Добавить в цитаты Настройки чтения

Страница 2 из 18



Никто даже в мыслях не имел подобных настроений по отношению к французскому языку, который не только романтичен и spirituel, но также, конечно, образец логики и ясности. Мы это знаем благодаря не кому иному, как самим французам. В 1894 году знаменитый критик Фердинан Брюнетьер сообщил членам Французской академии по случаю своего избрания в это прославленное учреждение, что французский язык – «самый логичный, самый понятный и ясный язык, на котором когда-либо говорил человек»[11]. Брюнетьер в свою очередь обосновал это авторитетом длинного ряда знатоков, включая Вольтера, который в XVIII веке утверждал, что уникальность гения французского языка состоит в его ясности и упорядоченности[12]. А сам Вольтер обязан этим прозрением потрясающему открытию, сделанному на целое столетие раньше, точнее в 1669 году. Французские грамматисты XVII века[13] десятилетиями пытались понять, почему французский язык обладает ясностью превыше всех прочих языков в мире и почему, как заявил один из членов академии, французский одарен такой ясностью и точностью, что простой перевод на него имеет эффект настоящего пояснения. Наконец после многолетних трудов в 1669 году Луи ле Лабурер обнаружил, что ответ – сама простота языка. Его мучительные грамматические изыскания показали, что, в отличие от носителей других языков, французы «во всех высказываниях точно следуют ходу мысли, и это есть порядок Природы»[14]. Ну и нечего удивляться, что французский не может быть непонятным. Как позднее сказал мыслитель Антуан де Ривароль: «То, что непонятно, может быть английским, итальянским, греческим или латынью»[15], но ce qui n’est pas clair n’est pas français («что непонятно – то не французское»).

Не все интеллектуалы мира, однако, согласны с этим анализом. Столь же искушенные мыслители – довольно странно, что в большинстве своем не из Франции, – придерживались иного мнения. Известный датский лингвист Отто Есперсен, например, был уверен, что английский язык превосходит французский по целому ряду признаков, включая логику, так как, в отличие от французского, английский – это «методичный, энергичный, деловитый и серьезный язык, который не слишком заботится о пышности и элегантности, зато придает значение логичности»[16]. «Каков язык, таков и народ», – заключает Есперсен.

Великие умы оказались еще более плодовиты, когда перешли от вопроса, как язык отражает характер его носителей, к более важному вопросу о том, как язык влияет на мыслительные процессы его носителей. Бенджамин Ли Уорф, к которому мы вернемся в одной из следующих глав, околдовал целое поколение, утверждая, что наша привычка расчленять мир на объекты (например, «камень») и действия (например, «падать») не есть правдивое отображение реальности, но лишь искусственное разделение, навязанное нам грамматикой европейских языков. Согласно Уорфу, языки американских индейцев, в которых существительное и глагол сочетаются в одном слове, диктуют «монистический взгляд»[17] на вселенную, поэтому их носители просто не поймут нашего различения между объектами и действиями.
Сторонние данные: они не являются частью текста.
-- ==== Sys2Proof/Laws/State.lean ====
section
/-!
SUPPORT. One lemma per field and per unit for every named update of the device and of a context: what the update sets, and what it
leaves. Each is true by unfolding; together they let a proof read a field without unfolding an update.
-/
namespace Sys2Proof.Laws
open Sys2Proof Sys2Proof.Machine

variable (d : Dev) (i j : Nat)


/-! ### setCore -/

@[simp] theorem modCore_eq (f : Core → Core) : d.modCore i f = d.setCore i (f (d.core i)) := rfl
@[simp] theorem core_setCore_same (x : Core) : (d.setCore i x).core i = x := Sparse_get_insert_same _ _ _ _
theorem core_setCore (x : Core) : (d.setCore i x).core j = if j = i then x else d.core j := by
  by_cases h : j = i <;> simp [h, Dev.core, Dev.setCore, Sparse_get_insert]
theorem core_setCore_ne (x : Core) (h : j ≠ i) : (d.setCore i x).core j = d.core j := by
  rw [core_setCore, if_neg h]
@[simp] theorem straps_setCore (x : Core) : (d.setCore i x).straps = d.straps := rfl
@[simp] theorem board_setCore (x : Core) : (d.setCore i x).board = d.board := rfl
@[simp] theorem devState_setCore (x : Core) : (d.setCore i x).devState = d.devState := rfl
@[simp] theorem clk_setCore (x : Core) : (d.setCore i x).clk = d.clk := rfl
@[simp] theorem store_setCore (x : Core) : (d.setCore i x).store = d.store := rfl
@[simp] theorem keys_setCore (x : Core) : (d.setCore i x).keys = d.keys := rfl
@[simp] theorem plan_setCore (x : Core) : (d.setCore i x).plan = d.plan := rfl
@[simp] theorem shadowPlan_setCore (x : Core) : (d.setCore i x).shadowPlan = d.shadowPlan := rfl
@[simp] theorem flp_setCore (x : Core) : (d.setCore i x).flp = d.flp := rfl
@[simp] theorem rooms_setCore (x : Core) : (d.setCore i x).rooms = d.rooms := rfl
@[simp] theorem ctxs_setCore (x : Core) : (d.setCore i x).ctxs = d.ctxs := rfl
@[simp] theorem clusters_setCore (x : Core) : (d.setCore i x).clusters = d.clusters := rfl
@[simp] theorem regions_setCore (x : Core) : (d.setCore i x).regions = d.regions := rfl
@[simp] theorem mboxes_setCore (x : Core) : (d.setCore i x).mboxes = d.mboxes := rfl
@[simp] theorem ckpts_setCore (x : Core) : (d.setCore i x).ckpts = d.ckpts := rfl
@[simp] theorem mem_setCore (x : Core) : (d.setCore i x).mem = d.mem := rfl
@[simp] theorem chan_setCore (x : Core) : (d.setCore i x).chan = d.chan := rfl
@[simp] theorem irqPend_setCore (x : Core) : (d.setCore i x).irqPend = d.irqPend := rfl
@[simp] theorem irqOff_setCore (x : Core) : (d.setCore i x).irqOff = d.irqOff := rfl
@[simp] theorem irqPrio_setCore (x : Core) : (d.setCore i x).irqPrio = d.irqPrio := rfl
@[simp] theorem inc_setCore (x : Core) : (d.setCore i x).inc = d.inc := rfl
@[simp] theorem ras_setCore (x : Core) : (d.setCore i x).ras = d.ras := rfl
@[simp] theorem porch_setCore (x : Core) : (d.setCore i x).porch = d.porch := rfl
@[simp] theorem domains_setCore (x : Core) : (d.setCore i x).domains = d.domains := rfl
@[simp] theorem bist_setCore (x : Core) : (d.setCore i x).bist = d.bist := rfl
@[simp] theorem rst_setCore (x : Core) : (d.setCore i x).rst = d.rst := rfl
@[simp] theorem frc_setCore (x : Core) : (d.setCore i x).frc = d.frc := rfl
@[simp] theorem per_setCore (x : Core) : (d.setCore i x).per = d.per := rfl
@[simp] theorem hubQ_setCore (x : Core) : (d.setCore i x).hubQ = d.hubQ := rfl
@[simp] theorem diesLost_setCore (x : Core) : (d.setCore i x).diesLost = d.diesLost := rfl
@[simp] theorem endSessions_setCore (x : Core) : (d.setCore i x).endSessions = d.endSessions := rfl
@[simp] theorem outbox_setCore (x : Core) : (d.setCore i x).outbox = d.outbox := rfl
@[simp] theorem unit_ctx_setCore (x : Core) : (d.setCore i x).ctx j = d.ctx j := rfl
@[simp] theorem unit_cluster_setCore (x : Core) : (d.setCore i x).cluster j = d.cluster j := rfl
@[simp] theorem unit_region_setCore (x : Core) : (d.setCore i x).region j = d.region j := rfl
@[simp] theorem unit_room_setCore (x : Core) : (d.setCore i x).room j = d.room j := rfl
@[simp] theorem unit_mbox_setCore (x : Core) : (d.setCore i x).mbox j = d.mbox j := rfl
@[simp] theorem unit_domain_setCore (x : Core) : (d.setCore i x).domain j = d.domain j := rfl
@[simp] theorem unit_node_setCore (x : Core) : (d.setCore i x).node j = d.node j := rfl
@[simp] theorem unit_port_setCore (x : Core) : (d.setCore i x).port j = d.port j := rfl
@[simp] theorem unit_ring_setCore (x : Core) : (d.setCore i x).ring j = d.ring j := rfl
@[simp] theorem unit_can_setCore (x : Core) : (d.setCore i x).can j = d.can j := rfl
@[simp] theorem unit_mac_setCore (x : Core) : (d.setCore i x).mac j = d.mac j := rfl
@[simp] theorem unit_uart_setCore (x : Core) : (d.setCore i x).uart j = d.uart j := rfl
@[simp] theorem unit_pcie_setCore (x : Core) : (d.setCore i x).pcie j = d.pcie j := rfl
@[simp] theorem unit_link_setCore (x : Core) : (d.setCore i x).link j = d.link j := rfl
@[simp] theorem pkg_setCore (x : Core) : (d.setCore i x).pkg = d.pkg := rfl
@[simp] theorem coreSlot_setCore (x : Core) : (d.setCore i x).coreSlot j = d.coreSlot j := rfl
@[simp] theorem coreRoom_setCore (x : Core) : (d.setCore i x).coreRoom j = d.coreRoom j := rfl
@[simp] theorem rrec_setCore (x : Core) : (d.setCore i x).rrec j = d.rrec j := rfl
@[simp] theorem coresOf_setCore (x : Core) : (d.setCore i x).coresOf j = d.coresOf j := rfl
@[simp] theorem clustersOf_setCore (x : Core) : (d.setCore i x).clustersOf j = d.clustersOf j := rfl
@[simp] theorem leads_setCore (x : Core) : (d.setCore i x).leads j = d.leads j := rfl
@[simp] theorem byte_setCore (x : Core) : (d.setCore i x).byte j = d.byte j := rfl
@[simp] theorem timed_setCore (x : Core) : (d.setCore i x).timed j = d.timed j := rfl
@[simp] theorem spans_setCore (x : Core) : (d.setCore i x).spans j = d.spans j := rfl
@[simp] theorem epochUs_setCore (x : Core) : (d.setCore i x).epochUs j = d.epochUs j := rfl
Спустя поколение Джордж Стайнер в своей книге 1975 го да «После Вавилона» пришел к выводу, что «традиции предварения в нашем синтаксисе», наше «проговариваемое будущее», или, другими словами, существование будущего времени глагола, – то, что дает нам надежду на будущее, спасает от нигилизма, даже от массового самоубийства. «Если бы наша система времен была менее прочной, – сказал Стайнер, – мы бы могли не выдержать»[18]. (На него не иначе как снизошло пророческое вдохновение, поскольку ежегодно вымирают десятки языков, в которых нет будущего времени.)

Совсем недавно один философ произвел революцию в нашем понимании истории Тюдоров, выявив настоящую причину разрыва Генриха с папой. Он установил, что англиканская революция была не результатом отчаянного желания завести наследника, как это обычно преподносится, и не циничной уловкой, направленной на присвоение церковных богатств и владений.[19] Рождение англиканской теологии было неизбежно из-за свойства английского языка: поскольку английская грамматика занимала промежуточное положение между французской и немецкой, то и английская религиозная мысль оказалась на полпути между (французским) католицизмом и (немецким) протестантизмом.

По высказываниям о языке, культуре и мышлении кажется, что крупные мыслители в своих grandes oeuvres не слишком далеко ушли от мыслителей мелких с их hors d’oeuvre[20]. Можно ли надеяться, что при столь неаппетитной предшествующей истории из дискуссии получится что-то съедобное? Если отделить несостоятельное и невежественное, нелепое и фантастическое, останется ли что-то осмысленное, что можно сказать о соотношении между языком, культурой и мышлением? Отражает ли язык культуру общества в каком-то более глубоком смысле, чем такие мелочи, как количество слов для обозначения снега или стрижки верблюдов? И что еще более спорно – могут ли разные языки приводить своих носителей к разным мыслям и восприятию?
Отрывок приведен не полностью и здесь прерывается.